## THE TASK
Look below and pull out each line with the word "localAddr".

--- DATA SHOWN ---

-- ==== Sys2Proof/Machine/XptOps.lean ====
section
/-! DEFINITION. Connections, packets, keys and loss recovery of the Spline transport (R247–R302). -/

namespace Sys2Proof.Machine

/-! ## Connections (R247–R250) -/

/-- A connection. -/
def State.conn (s : State) (c : Nat) : Conn := mgetD s.xpt.conns c Conn.unused

/-- Does a state count in CONNECTED of XPT_STATUS? -/
def liveConn (st : Nat) : Bool := decide (st = 2) || decide (st = 3)

/-- Trackers reserved to sealed drawers: 512 for each CONN granule (R250). -/
def State.trackReserved (s : State) : Nat :=
  s.drw.shares.foldl (fun a e => if s.sealed e.1 then
    (e.2.filter (fun h => decide (h.pool = 9))).foldl (fun b h => b + 512 * h.reserve) a else a) 0

/-- Free trackers outside the sealed reservations. -/
def State.trackCommon (s : State) : Nat :=
  262144 - s.trackReserved -
    s.xpt.conns.foldl (fun a e => a + (e.2.tracks.length - (if s.sealed e.2.drawer then 8 else 0))) 0

/-- XPT_TRACKERS follows the trackers, and xpt.tracker_low is raised or re-armed (R273). -/
def State.trackSync (s : State) : State :=
  let open' := s.xpt.conns.foldl (fun a e => a + e.2.tracks.length) 0
  let s := (s.set Reg.XPT_TRACKERS_FREE_K ((262144 - open') / 8)).set Reg.XPT_TRACKERS_RESERVED_K (s.trackReserved / 8)
  let f := s.trackCommon
  if f < 8192 ∧ !s.xpt.lowUp then
    ({ s with xpt := { s.xpt with lowUp := true } }).raise EV_xpt_tracker_low 0xFFFF [f]
  else if 16384 < f ∧ s.xpt.lowUp then { s with xpt := { s.xpt with lowUp := false } }
  else s

/-- A connection written; XPT_STATUS and the trackers follow it. -/
def State.setConn (s : State) (c : Nat) (x : Conn) : State :=
  let o := s.conn c
  let s := { s with xpt := { s.xpt with conns := mputD s.xpt.conns c x Conn.unused } }
  let s := if liveConn o.st && !liveConn x.st then s.dec Reg.XPT_STATUS_CONNECTED
    else if !liveConn o.st && liveConn x.st then s.inc Reg.XPT_STATUS_CONNECTED else s
  if o.tracks.length = x.tracks.length then s else s.trackSync

/-- The global number of the connection a transport ring belongs to (R116, R247). -/
def State.ringConn (s : State) (k : Nat) : Option Nat :=
  if isCtl k || !decide (ringNum k / 2 ^ 22 = 2) then none
  else nthIndex (s.extents (ringDrawer k) 9 64) (bits (ringNum k) 20 1)

/-- The local index of a connection within its drawer's grant. -/
def State.connLocal (s : State) (c : Nat) : Nat := (indexPos (s.extents (s.conn c).drawer 9 64) c 0).getD 0

/-- Key of a connection's send ring; its receive ring follows it. -/
def State.sendRing (s : State) (c : Nat) : Nat := ringKey (s.conn c).drawer (2 ^ 23 + 2 * s.connLocal c)

/-- A new LOCAL_TOKEN: never 0 and never the previous one (R248). -/
def State.drawToken (s : State) (prev : Nat) : Nat × State :=
  let (v, s) := s.free 32
  if prev = 0 then (1 + v % (2 ^ 32 - 1), s)
  else
    let t := 1 + v % (2 ^ 32 - 2)
    (if prev ≤ t then t + 1 else t, s)

/-- On-die context slots that a connection may use: its sealed drawer's reservation, or the rest (R250). -/
def State.cacheSlots (s : State) (c : Nat) : Nat × (Nat → Bool) :=
  let d := (s.conn c).drawer
  let own := fun (d : Nat) => if s.sealed d then ((s.share d 0xD 0xFFFF).map (·.reserve)).getD 0 * 64 else 0
  if 0 < own d then (own d, fun e => decide ((s.conn e).drawer = d))
  else (32768 - s.drw.shares.foldl (fun a e => a + own e.1) 0, fun e => decide (own (s.conn e).drawer = 0))

/-- A context enters the cache; the least recently used one of its division leaves it when there is no slot (R250). -/
def State.cacheIn (s : State) (c : Nat) : State :=
  let (n, same) := s.cacheSlots c
  let l := s.xpt.cache.filter (fun e => !decide (e = c))
  let mine := l.filter same
  let out := if mine.length < n then none else mine.getLast?
  let s := { s with xpt := { s.xpt with fetching := s.xpt.fetching.filter (fun e => !decide (e = c)),
                                        cache := c :: l.filter (fun e => !decide (some e = out)) } }
  if out.isSome then s.bump Reg.n_conn_cache_writeback else s

/-- Is a connection's context at hand? A hit moves it to the front; a miss begins its read (R250). -/
def State.context (s : State) (c : Nat) : Bool × State :=
  if s.xpt.cache.contains c then (true, (s.bump Reg.n_conn_cache_hit).cacheIn c)
  else if s.xpt.fetching.contains c then (false, s)
  else (false, ({ s with xpt := { s.xpt with fetching := s.xpt.fetching ++ [c] } }).bump Reg.n_conn_cache_miss)

/-- The local address of an index, as a 128-bit number in network order. -/
def State.localAddr (s : State) (i : Nat) : Nat :=
  ((List.range 4).map (fun w => s.get (Reg.XPT_LOCAL_ADDR_ADDR i w))).foldl (fun a w => a * 2 ^ 32 + w) 0

/-- WEIGHT of a path. -/
def Conn.weight (x : Conn) (i : Nat) : Nat := mgetD x.weights i 8

/-- PAYLOAD in bytes. -/
def Conn.mtu (x : Conn) : Nat := 256 * 2 ^ x.payload

/-- The paths that are up. -/
def Conn.upPaths (x : Conn) : List Nat := (List.range x.paths).filter (fun i => !bit x.down i)

/-- Registers with a floor of 1. -/
def State.atLeast1 (s : State) (f : Fld) : Nat := max 1 (s.get f)

/-- Largest window in bytes. -/
def State.cwndMax (s : State) : Nat := 1024 * max 4 (min 1024 (s.get Reg.XPT_CC_MAX_CWND_MAX))

/-- First window in bytes. -/
def State.cwndInit (s : State) : Nat := min s.cwndMax (1024 * max 4 (s.get Reg.XPT_CC_CFG_CWND_INIT))

/-- RTO_MAX in µs, at least RTO_MIN. -/
def State.rtoMax (s : State) : Nat := max (s.atLeast1 Reg.XPT_RTO_CFG_RTO_MIN) (s.get Reg.XPT_RTO_MAX_RTO_MAX)

/-! ## Ends of operations and connections (R248, R265, R269) -/

/-- An operation's completion (R265). -/
def State.opEnd (s : State) (o : XOp) (st count : Nat) : State := s.complete o.ref st count [o.seq, o.opcode]

/-- Quires a connection holds for packets and its retransmit list are released. -/
def State.dropPackets (s : State) (x : Conn) : State :=
  let s := x.unacks.foldl (fun (s : State) (u : XUnack) => s.release u.ptr) s
  let s := x.tracks.foldl (fun (s : State) (t : XTrack) => t.held.foldl (fun (s : State) h => s.release h.2.2) s) s
  match x.list with
  | some p => s.release p
  | none => s

/-- The receive of an open tracker, or of a withheld completion, ends with a status. -/
def State.recvEnd (s : State) (r : Ref) (st count seq opcode : Nat) (imm : Option Nat) : State :=
  s.complete r st count [seq, opcode, b2n imm.isSome, imm.getD 0]

/-- Every started and waiting operation except `but`, every open tracker's receive and every posted receive ends with FLUSHED. -/
def State.flushConn (s : State) (x : Conn) (but : Option Nat) : State :=
  let s := ((x.ops ++ x.wait).filter (fun o => !decide (some o.ref.index = but))).foldl
    (fun (s : State) (o : XOp) => s.opEnd o ST_FLUSHED o.acked) s
  let s := x.tracks.foldl (fun (s : State) (t : XTrack) =>
    let s := if t.sealed then s.sealReturn x.sealTo else s
    match t.recv with
    | some r => if t.short then s else (s.sealGap x.sealTo).recvEnd r.ref ST_FLUSHED t.got t.seq t.opcode t.imm
    | none => s) s
  let s := x.heldCpl.foldl (fun (s : State) (h : XHeld) => s.complete h.ref ST_FLUSHED h.count h.detail) s
  x.recvs.foldl (fun (s : State) (r : XRecv) => s.complete r.ref ST_FLUSHED 0 [r.seq, 0, 0, 0]) s

/-- A connection with its work gone and a state: the lists empty, the context kept. -/
def Conn.cleared (x : Conn) (st : Nat) : Conn :=
  { x with st := st, ops := [], wait := [], ctl := [], unacks := [], rtx := [], tracks := [], recvs := [], recvNext := 0,
           results := [], list := none, closeRef := none, heldCpl := [], heldReq := [], ackCnt := 0, ackCe := 0,
           ackPaths := 0, rNak := false, rGot := 0, rTotal := 0 }

/-- USERS of the security association falls when a connected connection becomes READY or UNUSED (R347). -/
def State.dropSa (s : State) (x : Conn) : State :=
  if x.enc then match s.ktIndex (some x.drawer) x.sa with
    | some g => s.ktUsers g false
    | none => s
  else s

/-- A connection returns to READY: its work ends with FLUSHED, a new token is drawn, and a waiting CONN_CLOSE completes (R248). -/
def State.toReady (s : State) (c : Nat) : State :=
  let x := s.conn c
  let s := (s.flushConn x none).dropPackets x
  let s := s.dropSa x
  let (t, s) := s.drawToken x.ltoken
  let s := s.setConn c { (x.cleared 1) with ltoken := t, enc := false, msn := 0, onum := 0 }
  match x.closeRef with
  | some r => s.complete r ST_OK 0 []
  | none => s

/-- A connection fails (R269): causes 1 retries, 2 receiver not ready, 3 notice, 4 poison, 5 ring stopped. -/
def State.connFail (s : State) (c cause st : Nat) (by' : Option Nat) : State :=
  let x := s.conn c
  if !liveConn x.st then s
  else
    let s := match (x.ops ++ x.wait).find? (fun o => decide (some o.ref.index = by')) with
      | some o => s.opEnd o st o.acked
      | none => s
    let s := (s.flushConn x by').dropPackets x
    let s := s.setConn c (x.cleared 4)
    let s := match x.closeRef with
      | some r => s.complete r ST_FLUSHED 0 []
      | none => s
    let s := (s.bump Reg.n_conn_error_count).bump (Reg.n_conn_errors x.drawer)
    let s := s.raiseTo x.drawer EV_xpt_conn_error x.drawer [s.connLocal c, cause, st]
    if x.vol then s.volConnFailed c else s

/-- The second transport ring of a connection has been created: it is READY (R248). -/
def State.connRings (s : State) (k : Nat) : State :=
  match s.ringConn k with
  | none => s
  | some c =>
    let base := k / 2 * 2
    if (s.ring base).st = .absent ∨ (s.ring (base + 1)).st = .absent then s
    else
      let (t, s) := s.drawToken (s.conn c).ltoken
      (s.setConn c { Conn.unused with st := 1, ltoken := t, drawer := ringDrawer k }).cacheIn c

/-- A transport ring is disabled: its connection fails (R248). -/
def State.connStop (s : State) (k : Nat) : State :=
  match s.ringConn k with
  | none => s
  | some c => s.connFail c 5 ST_FLUSHED none

/-- A connection becomes UNUSED; its LOCAL_TOKEN stays known to the draw of the next one, its context is zeroed (R248). -/
def State.connUnused (s : State) (c : Nat) (flush : Bool) : State :=
  let x := s.conn c
  let s := if flush then s.flushConn x none else (if x.tracks.isEmpty then s else s.sealGap x.sealTo)
  let s := (s.dropPackets x).dropSa x
  let s := s.setConn c Conn.unused
  { s with xpt := { s.xpt with cache := s.xpt.cache.filter (fun e => !decide (e = c)),
                               fetching := s.xpt.fetching.filter (fun e => !decide (e = c)) } }

/-- A transport ring is destroyed (R248). -/
def State.connGone (s : State) (k : Nat) : State :=
  match s.ringConn k with
  | none => s
  | some c => s.connUnused c true

/-! ## Packets on the wire (R275–R277, R296) -/

/-- The ones'-complement checksum field of a byte string. -/
def ipSum (l : List Byte) : Nat := 65535 - onesSum l 0

/-- Is a 128-bit address IPv4-mapped? -/
def isV4 (a : Nat) : Bool := decide (a / 2 ^ 32 = 0xFFFF)

/-- IP and UDP headers around a payload (R275). -/
def ipUdp (src dst sport dport dscp ecn : Nat) (pl : List Byte) : List Byte :=
  let ulen := 8 + pl.length
  let tos := dscp % 64 * 4 + ecn % 4
  let udp0 := beBytes 2 sport ++ beBytes 2 dport ++ beBytes 2 ulen
  let v4 := isV4 dst
  let pseudo := if v4 then beBytes 4 (src % 2 ^ 32) ++ beBytes 4 (dst % 2 ^ 32) ++ [0, 17] ++ beBytes 2 ulen
    else beBytes 16 src ++ beBytes 16 dst ++ beBytes 4 ulen ++ [0, 0, 0, 17]
  let c := ipSum (pseudo ++ udp0 ++ [0, 0] ++ pl)
  let udp := udp0 ++ beBytes 2 (if c = 0 then 0xFFFF else c) ++ pl
  if v4 then
    let h := fun (sum : Nat) => [0x45, BitVec.ofNat 8 tos] ++ beBytes 2 (20 + ulen) ++ [0, 0, 0x40, 0, 64, 17] ++ beBytes 2 sum ++
      beBytes 4 (src % 2 ^ 32) ++ beBytes 4 (dst % 2 ^ 32)
    h (ipSum (h 0)) ++ udp
  else beBytes 4 (6 * 2 ^ 28 + tos * 2 ^ 20) ++ beBytes 2 ulen ++ [17, 64] ++ beBytes 16 src ++ beBytes 16 dst ++ udp

/-- The Ethernet header of a packet the transport engine sends: the spec gives it no addresses, so they are free. -/
def State.ethHead (s : State) (v4 : Bool) : List Byte × State :=
  let a := slice (Config.freeBytes s.freeCtr 12) 0 12
  (a ++ (if v4 then [0x08, 0x00] else [0x86, 0xDD]), { s with freeCtr := s.freeCtr + 1 })

/-- The 32-byte Spline header (R276). -/
def splHead (wire flags transit dst src token psn seq off total : Nat) : List Byte :=
  [0x10, BitVec.ofNat 8 wire, BitVec.ofNat 8 flags, BitVec.ofNat 8 transit] ++ beBytes 4 dst ++ beBytes 4 src ++
  beBytes 4 token ++ beBytes 4 psn ++ beBytes 4 seq ++ beBytes 4 off ++ beBytes 4 total

/-- A whole frame toward a connection's peer on a path. -/
def State.xframe (s : State) (x : Conn) (path ecn : Nat) (pl : List Byte) : List Byte × State :=
  let dst := x.raddr
  let (e, s) := s.ethHead (isV4 dst)
  (e ++ ipUdp (s.localAddr x.laddr) dst (x.udpSrc + path) (if x.roce then 4791 else s.get Reg.XPT_CFG_UDP_PORT) x.dscp ecn pl, s)

/-- A payload as it goes on the wire: with ENC its ciphertext and ICV, which are free values. -/
def State.cipherOut (s : State) (enc : Bool) (pl : List Byte) : List Byte × State :=
  if enc then (slice (Config.freeBytes s.freeCtr (pl.length + 16)) 0 (pl.length + 16), { s with freeCtr := s.freeCtr + 1 })
  else (pl, s)

/-- The frame record of a packet in quire `p`. -/
def xptFrame (d gen p : Nat) (pre : List Byte) (skip : Nat) : Frame :=
  { quire := p, kind := 1, port := 0, drawer := d + 1, gen := gen, src := 0, rxTime := none, ref := none, tsReq := false,
    tmpl := 0, casc := none, pre := pre, skip := skip }

/-- A packet that is not kept (an acknowledgement or a notice) goes to the queue of its path; none where it gets no leaves. -/
def State.xtry (s : State) (x : Conn) (path : Nat) (pl : List Byte) : Option State :=
  let (b, s) := s.xframe x path 0 pl
  (s.allocDie (drMaster x.drawer) s.now b).map (fun e =>
    e.2.admitFrame (xptFrame x.drawer (e.2.drGen x.drawer) e.1 [] 0) (x.txq + path % x.qcount) none)

/-- A notice is sent and counted in `cnt`; without leaves it is not sent (R216, R288; DEDUCED, log entry 81). -/
def State.xsend (s : State) (x : Conn) (path : Nat) (pl : List Byte) (cnt : Nat) : State :=
  match s.xtry x path pl with
  | none => s.noLeaf (drMaster x.drawer)
  | some s => s.bump cnt

/-- An ACK is sent, and what it reports starts anew (R285). Without leaves it stays owed (R288). -/
def State.sendAck (s : State) (c : Nat) : State :=
  let x := s.conn c
  let path := x.ackPath % x.paths
  let ext := beBytes 4 x.rcvBase ++ beBytes 2 x.ackCnt ++ beBytes 2 x.ackCe ++ beBytes 8 x.ackPaths ++ beBytes 32 x.rcvMap
  let h := splHead 0x10 (32 * b2n x.enc) path x.rconn c x.rtoken x.ackSeq 0 0 0
  let (icv, s) := s.cipherOut x.enc []
  match s.xtry x path (h ++ ext ++ icv) with
  | none => s.noLeaf (drMaster x.drawer)
  | some s => (s.setConn c { x with ackSeq := (x.ackSeq + 1) % 2 ^ 32, ackCnt := 0, ackCe := 0, ackPaths := 0 }).bump Reg.n_acks_sent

---

## TASK SOLUTION
def State.localAddr (s : State) (i : Nat) : Nat :=
  (e ++ ipUdp (s.localAddr x.laddr) dst (x.udpSrc + path) (if x.roce then 4791 else s.get Reg.XPT_CFG_UDP_PORT) x.dscp ecn pl, s)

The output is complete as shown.